▶ [What is required] Could you transcribe all of the data word for word?

▶ [Data in this exercise]
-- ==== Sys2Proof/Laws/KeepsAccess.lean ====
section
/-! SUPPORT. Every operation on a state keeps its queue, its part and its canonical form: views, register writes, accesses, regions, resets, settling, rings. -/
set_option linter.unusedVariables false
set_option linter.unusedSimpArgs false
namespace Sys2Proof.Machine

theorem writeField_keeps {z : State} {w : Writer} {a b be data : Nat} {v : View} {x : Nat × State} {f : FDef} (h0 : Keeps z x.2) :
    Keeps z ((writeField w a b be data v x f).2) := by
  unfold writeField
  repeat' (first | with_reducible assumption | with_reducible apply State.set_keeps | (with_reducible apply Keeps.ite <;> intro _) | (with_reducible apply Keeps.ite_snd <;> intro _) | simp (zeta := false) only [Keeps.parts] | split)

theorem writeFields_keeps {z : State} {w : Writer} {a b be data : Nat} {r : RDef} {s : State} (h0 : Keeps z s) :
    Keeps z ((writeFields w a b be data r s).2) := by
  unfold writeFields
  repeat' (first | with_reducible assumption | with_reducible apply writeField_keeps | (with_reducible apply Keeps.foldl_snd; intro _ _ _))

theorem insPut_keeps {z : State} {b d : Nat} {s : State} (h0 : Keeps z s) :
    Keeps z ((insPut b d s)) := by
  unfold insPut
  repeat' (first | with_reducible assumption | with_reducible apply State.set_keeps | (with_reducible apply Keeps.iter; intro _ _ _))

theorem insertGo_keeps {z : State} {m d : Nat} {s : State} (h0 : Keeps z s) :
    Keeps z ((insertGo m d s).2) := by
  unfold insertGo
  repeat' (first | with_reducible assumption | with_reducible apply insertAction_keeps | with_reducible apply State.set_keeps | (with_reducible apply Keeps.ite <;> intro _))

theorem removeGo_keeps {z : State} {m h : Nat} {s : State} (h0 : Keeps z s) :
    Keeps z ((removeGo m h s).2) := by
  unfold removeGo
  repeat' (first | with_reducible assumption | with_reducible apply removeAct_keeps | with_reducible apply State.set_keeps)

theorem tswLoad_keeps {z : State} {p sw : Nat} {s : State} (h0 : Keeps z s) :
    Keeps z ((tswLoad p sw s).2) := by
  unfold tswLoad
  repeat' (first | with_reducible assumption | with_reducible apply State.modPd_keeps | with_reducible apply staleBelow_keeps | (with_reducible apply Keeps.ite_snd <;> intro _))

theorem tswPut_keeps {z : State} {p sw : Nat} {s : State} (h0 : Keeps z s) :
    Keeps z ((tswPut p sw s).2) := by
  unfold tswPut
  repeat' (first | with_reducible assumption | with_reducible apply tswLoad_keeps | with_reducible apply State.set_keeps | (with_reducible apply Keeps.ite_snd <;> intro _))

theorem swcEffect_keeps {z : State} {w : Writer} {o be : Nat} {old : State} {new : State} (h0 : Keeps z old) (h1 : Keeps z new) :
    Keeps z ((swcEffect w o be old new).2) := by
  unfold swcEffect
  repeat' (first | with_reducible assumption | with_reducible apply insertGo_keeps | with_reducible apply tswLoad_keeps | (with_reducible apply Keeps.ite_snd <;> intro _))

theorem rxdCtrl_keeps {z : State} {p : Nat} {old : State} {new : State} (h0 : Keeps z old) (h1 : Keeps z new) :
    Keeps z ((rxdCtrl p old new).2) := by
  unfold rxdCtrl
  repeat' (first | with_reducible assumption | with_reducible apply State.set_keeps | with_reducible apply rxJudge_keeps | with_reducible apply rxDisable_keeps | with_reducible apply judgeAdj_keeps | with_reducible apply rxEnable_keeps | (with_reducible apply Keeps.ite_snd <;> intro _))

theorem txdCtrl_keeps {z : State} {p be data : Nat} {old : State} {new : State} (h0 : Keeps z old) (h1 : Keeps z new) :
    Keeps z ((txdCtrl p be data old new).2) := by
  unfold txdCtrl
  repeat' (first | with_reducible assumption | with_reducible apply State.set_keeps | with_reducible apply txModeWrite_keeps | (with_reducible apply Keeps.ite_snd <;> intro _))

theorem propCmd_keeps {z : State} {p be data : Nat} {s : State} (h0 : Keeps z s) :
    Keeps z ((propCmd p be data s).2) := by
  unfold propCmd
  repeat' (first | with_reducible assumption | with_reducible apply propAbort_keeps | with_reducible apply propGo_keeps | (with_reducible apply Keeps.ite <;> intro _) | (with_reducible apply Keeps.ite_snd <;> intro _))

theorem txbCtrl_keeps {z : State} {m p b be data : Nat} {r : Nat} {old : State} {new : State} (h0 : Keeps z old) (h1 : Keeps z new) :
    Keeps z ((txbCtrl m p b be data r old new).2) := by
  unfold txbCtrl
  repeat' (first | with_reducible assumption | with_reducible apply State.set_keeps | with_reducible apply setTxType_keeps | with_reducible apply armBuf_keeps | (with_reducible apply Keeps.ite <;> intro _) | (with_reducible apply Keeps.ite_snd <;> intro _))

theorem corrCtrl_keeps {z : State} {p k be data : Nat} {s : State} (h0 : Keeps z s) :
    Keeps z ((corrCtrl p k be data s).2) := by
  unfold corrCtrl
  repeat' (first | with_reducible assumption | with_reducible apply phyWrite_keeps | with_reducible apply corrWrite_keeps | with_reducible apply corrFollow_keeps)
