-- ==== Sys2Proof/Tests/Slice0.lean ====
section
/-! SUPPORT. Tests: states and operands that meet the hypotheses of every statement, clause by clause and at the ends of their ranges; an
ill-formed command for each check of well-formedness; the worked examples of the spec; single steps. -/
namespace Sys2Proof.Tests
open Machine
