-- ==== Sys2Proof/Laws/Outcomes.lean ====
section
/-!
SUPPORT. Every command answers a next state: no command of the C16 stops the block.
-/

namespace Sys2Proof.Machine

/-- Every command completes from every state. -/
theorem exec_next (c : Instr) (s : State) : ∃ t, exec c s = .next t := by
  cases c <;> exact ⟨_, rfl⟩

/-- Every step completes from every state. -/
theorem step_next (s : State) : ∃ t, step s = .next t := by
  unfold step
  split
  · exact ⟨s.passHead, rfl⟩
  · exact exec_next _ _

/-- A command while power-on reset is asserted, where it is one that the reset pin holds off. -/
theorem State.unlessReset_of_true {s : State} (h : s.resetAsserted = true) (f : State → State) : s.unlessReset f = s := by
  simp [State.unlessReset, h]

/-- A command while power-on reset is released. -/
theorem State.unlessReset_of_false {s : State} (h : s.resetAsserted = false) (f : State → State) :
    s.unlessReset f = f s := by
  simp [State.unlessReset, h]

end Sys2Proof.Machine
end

▶ [Solution for this problem]
-- ==== Sys2Proof/Laws/KeepsAccess.lean ====
section
/-! SUPPORT. Every operation on a state keeps its queue, its part and its canonical form: views, register writes, accesses, regions, resets, settling, rings. -/
set_option linter.unusedVariables false
set_option linter.unusedSimpArgs false
namespace Sys2Proof.Machine

theorem writeField_keeps {z : State} {w : Writer} {a b be data : Nat} {v : View} {x : Nat × State} {f : FDef} (h0 : Keeps z x.2) :
    Keeps z ((writeField w a b be data v x f).2) := by
  unfold writeField
  repeat' (first | with_reducible assumption | with_reducible apply State.set_keeps | (with_reducible apply Keeps.ite <;> intro _) | (with_reducible apply Keeps.ite_snd <;> intro _) | simp (zeta := false) only [Keeps.parts] | split)

theorem writeFields_keeps {z : State} {w : Writer} {a b be data : Nat} {r : RDef} {s : State} (h0 : Keeps z s) :
    Keeps z ((writeFields w a b be data r s).2) := by
  unfold writeFields
  repeat' (first | with_reducible assumption | with_reducible apply writeField_keeps | (with_reducible apply Keeps.foldl_snd; intro _ _ _))

theorem insPut_keeps {z : State} {b d : Nat} {s : State} (h0 : Keeps z s) :
    Keeps z ((insPut b d s)) := by
  unfold insPut
  repeat' (first | with_reducible assumption | with_reducible apply State.set_keeps | (with_reducible apply Keeps.iter; intro _ _ _))

theorem insertGo_keeps {z : State} {m d : Nat} {s : State} (h0 : Keeps z s) :
    Keeps z ((insertGo m d s).2) := by
  unfold insertGo
  repeat' (first | with_reducible assumption | with_reducible apply insertAction_keeps | with_reducible apply State.set_keeps | (with_reducible apply Keeps.ite <;> intro _))

theorem removeGo_keeps {z : State} {m h : Nat} {s : State} (h0 : Keeps z s) :
    Keeps z ((removeGo m h s).2) := by
  unfold removeGo
  repeat' (first | with_reducible assumption | with_reducible apply removeAct_keeps | with_reducible apply State.set_keeps)

theorem tswLoad_keeps {z : State} {p sw : Nat} {s : State} (h0 : Keeps z s) :
    Keeps z ((tswLoad p sw s).2) := by
  unfold tswLoad
  repeat' (first | with_reducible assumption | with_reducible apply State.modPd_keeps | with_reducible apply staleBelow_keeps | (with_reducible apply Keeps.ite_snd <;> intro _))

theorem tswPut_keeps {z : State} {p sw : Nat} {s : State} (h0 : Keeps z s) :
    Keeps z ((tswPut p sw s).2) := by
  unfold tswPut
  repeat' (first | with_reducible assumption | with_reducible apply tswLoad_keeps | with_reducible apply State.set_keeps | (with_reducible apply Keeps.ite_snd <;> intro _))

theorem swcEffect_keeps {z : State} {w : Writer} {o be : Nat} {old : State} {new : State} (h0 : Keeps z old) (h1 : Keeps z new) :
    Keeps z ((swcEffect w o be old new).2) := by
  unfold swcEffect
  repeat' (first | with_reducible assumption | with_reducible apply insertGo_keeps | with_reducible apply tswLoad_keeps | (with_reducible apply Keeps.ite_snd <;> intro _))

theorem rxdCtrl_keeps {z : State} {p : Nat} {old : State} {new : State} (h0 : Keeps z old) (h1 : Keeps z new) :
    Keeps z ((rxdCtrl p old new).2) := by
  unfold rxdCtrl
  repeat' (first | with_reducible assumption | with_reducible apply State.set_keeps | with_reducible apply rxJudge_keeps | with_reducible apply rxDisable_keeps | with_reducible apply judgeAdj_keeps | with_reducible apply rxEnable_keeps | (with_reducible apply Keeps.ite_snd <;> intro _))

theorem txdCtrl_keeps {z : State} {p be data : Nat} {old : State} {new : State} (h0 : Keeps z old) (h1 : Keeps z new) :
    Keeps z ((txdCtrl p be data old new).2) := by
  unfold txdCtrl
  repeat' (first | with_reducible assumption | with_reducible apply State.set_keeps | with_reducible apply txModeWrite_keeps | (with_reducible apply Keeps.ite_snd <;> intro _))

theorem propCmd_keeps {z : State} {p be data : Nat} {s : State} (h0 : Keeps z s) :
    Keeps z ((propCmd p be data s).2) := by
  unfold propCmd
  repeat' (first | with_reducible assumption | with_reducible apply propAbort_keeps | with_reducible apply propGo_keeps | (with_reducible apply Keeps.ite <;> intro _) | (with_reducible apply Keeps.ite_snd <;> intro _))

theorem txbCtrl_keeps {z : State} {m p b be data : Nat} {r : Nat} {old : State} {new : State} (h0 : Keeps z old) (h1 : Keeps z new) :
    Keeps z ((txbCtrl m p b be data r old new).2) := by
  unfold txbCtrl
  repeat' (first | with_reducible assumption | with_reducible apply State.set_keeps | with_reducible apply setTxType_keeps | with_reducible apply armBuf_keeps | (with_reducible apply Keeps.ite <;> intro _) | (with_reducible apply Keeps.ite_snd <;> intro _))

theorem corrCtrl_keeps {z : State} {p k be data : Nat} {s : State} (h0 : Keeps z s) :
    Keeps z ((corrCtrl p k be data s).2) := by
  unfold corrCtrl
  repeat' (first | with_reducible assumption | with_reducible apply phyWrite_keeps | with_reducible apply corrWrite_keeps | with_reducible apply corrFollow_keeps)
-- ==== Sys2Proof/Tests/Slice0.lean ====
section
/-! SUPPORT. Tests: states and operands that meet the hypotheses of every statement, clause by clause and at the ends of their ranges; an
ill-formed command for each check of well-formedness; the worked examples of the spec; single steps. -/
namespace Sys2Proof.Tests
open Machine
-- ==== Sys2Proof/Laws/Outcomes.lean ====
section
/-!
SUPPORT. Every command answers a next state: no command of the C16 stops the block.
-/

namespace Sys2Proof.Machine

/-- Every command completes from every state. -/
theorem exec_next (c : Instr) (s : State) : ∃ t, exec c s = .next t := by
  cases c <;> exact ⟨_, rfl⟩

/-- Every step completes from every state. -/
theorem step_next (s : State) : ∃ t, step s = .next t := by
  unfold step
  split
  · exact ⟨s.passHead, rfl⟩
  · exact exec_next _ _

/-- A command while power-on reset is asserted, where it is one that the reset pin holds off. -/
theorem State.unlessReset_of_true {s : State} (h : s.resetAsserted = true) (f : State → State) : s.unlessReset f = s := by
  simp [State.unlessReset, h]

/-- A command while power-on reset is released. -/
theorem State.unlessReset_of_false {s : State} (h : s.resetAsserted = false) (f : State → State) :
    s.unlessReset f = f s := by
  simp [State.unlessReset, h]

end Sys2Proof.Machine
end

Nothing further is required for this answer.